* _WHAT IS REQUIRED_
Write out, from the entries below, exactly the lines that run between the lines holding "some (.hostInstall 0#4)" and "word at the", inclusive, and stop there.

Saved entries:
⁂
-- ==== Sys2Proof/Certificates/Slice0/Obligations.lean ====
section
/-! DEFINITION. The statements for the provers. -/

open Sys2Proof Sys2Proof.Machine

/-! ### The operation word -/

/-- Decoding the encoding of a well-formed operation gives it back, for every operation and every value of its
operands (spec/30_encoding.md R91, R94 to R103). -/
def Obligations.DecodeOfEncode : Prop :=
  ∀ i : Instr, i.wellFormed = true → decode (encode i) = some i

/-- Every word that decodes is the encoding of the operation it decodes to, which is well formed: no two words
name one operation and no bit of a legal word is ignored (spec/30_encoding.md R91, R107). -/
def Obligations.EncodeOfDecode : Prop :=
  ∀ (w : Word) (i : Instr), decode w = some i → i.wellFormed = true ∧ encode i = w

/-- R107: a word is illegal exactly when it is of no row of the opcode table with a line identifier below three;
written to `CMD`, an illegal word is refused. (That words other than a command stand on a schedule, and that an
illegal one is refused there too, is the model's choice, log entries 3, 4 and 5.) -/
def Obligations.IllegalWordsAreTheOthers : Prop :=
  ∀ w : Word,
    (decode w = none ↔ ∀ r ∈ opTable, r.legal w = false)
    ∧ (decode w = none → ∀ s : State, writeCmd w s = .refused .illegalWord
        ∧ (s.cfg.wf = true → step (s.issue w) = .refused .illegalWord))

/-- Words written out from the encoding tables decode to the operations they stand for
(spec/30_encoding.md R94 to R100). -/
def Obligations.SpecWordsDecode : Prop :=
  decode 0x10000000#32 = some (.openPort 0#4)
  ∧ decode 0x14080000#32 = some (.clear 0#4 .tx)
  ∧ decode 0x20080041#32 = some (.rbPush 0#4 .tx 0x41#8)
  ∧ decode 0x24080003#32 = some (.rbPushN 0#4 .tx 3#16)
  ∧ decode 0x30500000#32 = some (.regLookup 5#4)
  ∧ decode 0x45000010#32 = some (.halFillTx 0#4 16#8)
  ∧ decode 0x4F200000#32 = some (.halDisTx 2#4)
  ∧ decode 0x52100000#32 = some (.dspExit 1#4)
  ∧ decode 0x6100FF12#32 = some (.hostRd16 0xFF12#16)
  ∧ decode 0x64000000#32 = some (.hostInstall 0#4)
  ∧ decode 0x70300055#32 = some (.envRxArrive 3#4 0x55#8)
  ∧ decode 0x50300000#32 = none
  ∧ decode 0x10000001#32 = none

/-! ### The step -/

/-- The spec gives no fetch (R38) and leaves the order of the agents' steps open (R15, R46); the schedule is the
model's choice (log entries 3, 4 and 5), and this says what it means: a step performs the operation that the
word at the head of the list `moves` decodes to, with that list advanced; a word placed by `withFetchWord` is
the one performed; a write of `CMD` or of a mailbox register and an access of `HBUF` are HOST's, as the next two
statements say them; a `core` move and an empty list are a step of the running agent. A configuration that
breaks the constraints of R68 and the others of log entries 32 and 35 is refused whatever the move. -/
def Obligations.StepRunsTheDecodedInstr : Prop :=
  ∀ s : State, (s.cfg.wf = false → step s = .refused .badConfig) ∧ (s.cfg.wf = true →
    (∀ w ms i, s.moves = .word w :: ms → decode w = some i → step s = exec i { s with moves := ms })
    ∧ (∀ w i, decodeTableWord 32 w = some i → step (s.withFetchWord 32 w) = exec i s)
    ∧ (∀ w ms, s.moves = .cmd w :: ms → step s = writeCmd w { s with moves := ms })
    ∧ (∀ x v ms, s.moves = .setX x v :: ms → step s = hostSetX x v { s with moves := ms })
    ∧ (∀ a b ms, s.moves = .poke a b :: ms → step s = hostPoke a b { s with moves := ms })
    ∧ (∀ a ms, s.moves = .peek a :: ms → step s = hostPeek a { s with moves := ms })
    ∧ (∀ ms, s.moves = .core :: ms → step s = (coreStep { s with moves := ms }).outcome)
    ∧ (s.moves = [] → step s = (coreStep s).outcome))
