@[simp] theorem leaveInterrupt_a0 (s : State) (l : Line) : (s.leaveInterrupt l).a0 = s.a0 := rfl
@[simp] theorem leaveInterrupt_a1 (s : State) (l : Line) : (s.leaveInterrupt l).a1 = s.a1 := rfl
@[simp] theorem leaveInterrupt_a2 (s : State) (l : Line) : (s.leaveInterrupt l).a2 = s.a2 := rfl
@[simp] theorem leaveInterrupt_a3 (s : State) (l : Line) : (s.leaveInterrupt l).a3 = s.a3 := rfl
@[simp] theorem leaveInterrupt_r0 (s : State) (l : Line) : (s.leaveInterrupt l).r0 = s.r0 := rfl
@[simp] theorem leaveInterrupt_lasterr (s : State) (l : Line) : (s.leaveInterrupt l).lasterr = s.lasterr := rfl
@[simp] theorem leaveInterrupt_slots (s : State) (l : Line) : (s.leaveInterrupt l).slots = s.slots := rfl
@[simp] theorem leaveInterrupt_life (s : State) (l : Line) : (s.leaveInterrupt l).life = s.life := rfl
@[simp] theorem leaveInterrupt_handler (s : State) (l : Line) : (s.leaveInterrupt l).handler = s.handler := rfl
@[simp] theorem leaveInterrupt_savedHandler (s : State) (l : Line) : (s.leaveInterrupt l).savedHandler = s.savedHandler := rfl
@[simp] theorem leaveInterrupt_lineRefs (s : State) (l : Line) : (s.leaveInterrupt l).lineRefs = s.lineRefs := rfl
@[simp] theorem leaveInterrupt_masked (s : State) (l : Line) : (s.leaveInterrupt l).masked = s.masked := rfl
@[simp] theorem leaveInterrupt_inService (s : State) (l : Line) : (s.leaveInterrupt l).inService = s.inService.set l false := rfl
@[simp] theorem leaveInterrupt_latched (s : State) (l : Line) : (s.leaveInterrupt l).latched = s.latched := rfl
@[simp] theorem leaveInterrupt_savedInteg (s : State) (l : Line) : (s.leaveInterrupt l).savedInteg = s.savedInteg := rfl
@[simp] theorem leaveInterrupt_mseq (s : State) (l : Line) : (s.leaveInterrupt l).mseq = s.mseq := rfl
@[simp] theorem leaveInterrupt_dseq (s : State) (l : Line) : (s.leaveInterrupt l).dseq = s.dseq.set l .idle := rfl
@[simp] theorem leaveInterrupt_ctx (s : State) (l : Line) : (s.leaveInterrupt l).ctx = s.ctx.tail := rfl
@[simp] theorem leaveInterrupt_dev (s : State) (l : Line) : (s.leaveInterrupt l).dev = s.dev := rfl
@[simp] theorem leaveInterrupt_wireTx (s : State) (l : Line) : (s.leaveInterrupt l).wireTx = s.wireTx := rfl
@[simp] theorem leaveInterrupt_wireRx (s : State) (l : Line) : (s.leaveInterrupt l).wireRx = s.wireRx := rfl
@[simp] theorem leaveInterrupt_hbuf (s : State) (l : Line) : (s.leaveInterrupt l).hbuf = s.hbuf := rfl
@[simp] theorem leaveInterrupt_cfg (s : State) (l : Line) : (s.leaveInterrupt l).cfg = s.cfg := rfl
@[simp] theorem leaveInterrupt_trace (s : State) (l : Line) : (s.leaveInterrupt l).trace = s.trace := rfl
@[simp] theorem leaveInterrupt_side (s : State) (l : Line) : (s.leaveInterrupt l).side = s.side := rfl
@[simp] theorem leaveInterrupt_ret (s : State) (l : Line) : (s.leaveInterrupt l).ret = s.ret := rfl
@[simp] theorem leaveInterrupt_moves (s : State) (l : Line) : (s.leaveInterrupt l).moves = s.moves := rfl
@[simp] theorem leaveInterrupt_draws (s : State) (l : Line) : (s.leaveInterrupt l).draws = s.draws := rfl
@[simp] theorem leaveInterrupt_drawn (s : State) (l : Line) : (s.leaveInterrupt l).drawn = s.drawn := rfl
⁂
* _ANSWER SECTION_
  ∧ decode 0x64000000#32 = some (.hostInstall 0#4)
  ∧ decode 0x70300055#32 = some (.envRxArrive 3#4 0x55#8)
  ∧ decode 0x50300000#32 = none
  ∧ decode 0x10000001#32 = none

/-! ### The step -/

/-- The spec gives no fetch (R38) and leaves the order of the agents' steps open (R15, R46); the schedule is the
model's choice (log entries 3, 4 and 5), and this says what it means: a step performs the operation that the
word at the head of the list `moves` decodes to, with that list advanced; a word placed by `withFetchWord` is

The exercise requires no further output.